:: WHAT TO WORK ON ::
Which of the lines in the data mention the string "curveB"? List them all.

:: DATASET CONTENT ::
-- ==== Sys2Proof/Machine/Curve.lean ====
section
/-! DEFINITION. The curve P-384 (NIST SP 800-186): the check of an ECDSA signature over SHA-384 (FIPS 186-5) and the shared secret of
ECDH (NIST SP 800-56A), which sealed orders and images rest on (R381, R382). The spec names them and leaves what they are to their
standards. PRESUMED (assumption 214). Points are Jacobian coordinates; a point with z = 0 is the point at infinity. -/

namespace Sys2Proof.Machine

/-- The prime of the field, the order of the base point, and the coefficient b. -/
def curveP : Nat := 2 ^ 384 - 2 ^ 128 - 2 ^ 96 + 2 ^ 32 - 1
def curveN : Nat := 0xFFFFFFFFFFFFFFFFFFFFFFFFFFFFFFFFFFFFFFFFFFFFFFFFC7634D81F4372DDF581A0DB248B0A77AECEC196ACCC52973
def curveB : Nat := 0xB3312FA7E23EE7E4988E056BE3F82D19181D9C6EFE8141120314088F5013875AC656398D8A2ED19D2A85C8EDD3EC2AEF

/-- A point of the curve. -/
structure CurvePt where
  x : Nat
  y : Nat
  z : Nat
deriving DecidableEq, Repr

def CurvePt.zero : CurvePt := { x := 1, y := 1, z := 0 }

/-- The base point. -/
def CurvePt.base : CurvePt :=
  { x := 0xAA87CA22BE8B05378EB1C71EF320AD746E1D3B628BA79B9859F741E082542A385502F25DBF55296C3A545E3872760AB7,
    y := 0x3617DE4A96262C6F5D9E98BF9292DC29F8F41DBD289A147CE9DA3113B5F0B8C00A60B1CE1D7E819D7A431D7C90EA0E5F, z := 1 }

/-- Arithmetic in the field. -/
def psub (a b : Nat) : Nat := (a + curveP - b % curveP) % curveP
def pmul (a b : Nat) : Nat := a * b % curveP

/-- A power modulo `m`, over the lowest `n` bits of the exponent. -/
def powMod (m a e : Nat) : Nat → Nat
  | 0 => 1 % m
  | n + 1 =>
    let x := powMod m a (e / 2) n
    if e % 2 = 1 then x * x % m * a % m else x * x % m

/-- The inverse modulo a prime. -/
def invMod (m a : Nat) : Nat := powMod m a (m - 2) 384

/-- A point added to itself. -/
def CurvePt.double (q : CurvePt) : CurvePt :=
  let d := pmul q.z q.z
  let g := pmul q.y q.y
  let b := pmul q.x g
  let a := pmul 3 (pmul (psub q.x d) ((q.x + d) % curveP))
  let x := psub (pmul a a) (8 * b)
  { x := x, y := psub (pmul a (psub (4 * b) x)) (8 * pmul g g), z := pmul 2 (pmul q.y q.z) }

/-- Two points added. -/
def CurvePt.add (q r : CurvePt) : CurvePt :=
  if q.z = 0 then r
  else if r.z = 0 then q
  else
    let zq := pmul q.z q.z
    let zr := pmul r.z r.z
    let u := pmul q.x zr
    let h := psub (pmul r.x zq) u
    let s := pmul q.y (pmul zr r.z)
    let t := psub (pmul r.y (pmul zq q.z)) s
    if h = 0 then (if t = 0 then q.double else CurvePt.zero)
    else
      let h2 := pmul h h
      let h3 := pmul h2 h
      let v := pmul u h2
      let x := psub (pmul t t) (h3 + 2 * v)
      { x := x, y := psub (pmul t (psub v x)) (pmul s h3), z := pmul h (pmul q.z r.z) }

/-- A multiple of a point, over the lowest `n` bits of the factor. -/
def CurvePt.times (q : CurvePt) (k : Nat) : Nat → CurvePt
  | 0 => CurvePt.zero
  | n + 1 =>
    let x := (CurvePt.times q (k / 2) n).double
    if k % 2 = 1 then x.add q else x

/-- The x-coordinate of a point other than infinity. -/
def CurvePt.affineX (q : CurvePt) : Nat := let i := invMod curveP q.z; pmul q.x (pmul i i)

/-- A public key in uncompressed form (97 octets), where it is a point of the curve. -/
def pointOf (l : List Nat) : Option CurvePt :=
  let x := ofOctets ((l.drop 1).take 48)
  let y := ofOctets ((l.drop 49).take 48)
  if l.length = 97 && l.headD 0 = 4 && x < curveP && y < curveP && pmul y y = (x ^ 3 + (curveP - 3) * x + curveB) % curveP
  then some { x := x, y := y, z := 1 } else none

/-- Whether r and s sign a message under a public key. -/
def ecdsaOk (key message : List Nat) (r s : Nat) : Bool := match pointOf key with
  | none => false
  | some q =>
    let w := invMod curveN s
    let e := ofOctets (sha384 message)
    let v := (CurvePt.base.times (e * w % curveN) 384).add (q.times (r * w % curveN) 384)
    0 < r && r < curveN && 0 < s && s < curveN && v.z ≠ 0 && v.affineX % curveN = r

/-- The shared secret Z of a private key and a public key (R381): the x-coordinate of their product. -/
def ecdh (priv : Nat) (key : List Nat) : Option Nat := match pointOf key with
  | none => none
  | some q => let v := q.times priv 384; if v.z = 0 then none else some v.affineX

end Sys2Proof.Machine
end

:: EXERCISE RESPONSE ::
def curveB : Nat := 0xB3312FA7E23EE7E4988E056BE3F82D19181D9C6EFE8141120314088F5013875AC656398D8A2ED19D2A85C8EDD3EC2AEF
  if l.length = 97 && l.headD 0 = 4 && x < curveP && y < curveP && pmul y y = (x ^ 3 + (curveP - 3) * x + curveB) % curveP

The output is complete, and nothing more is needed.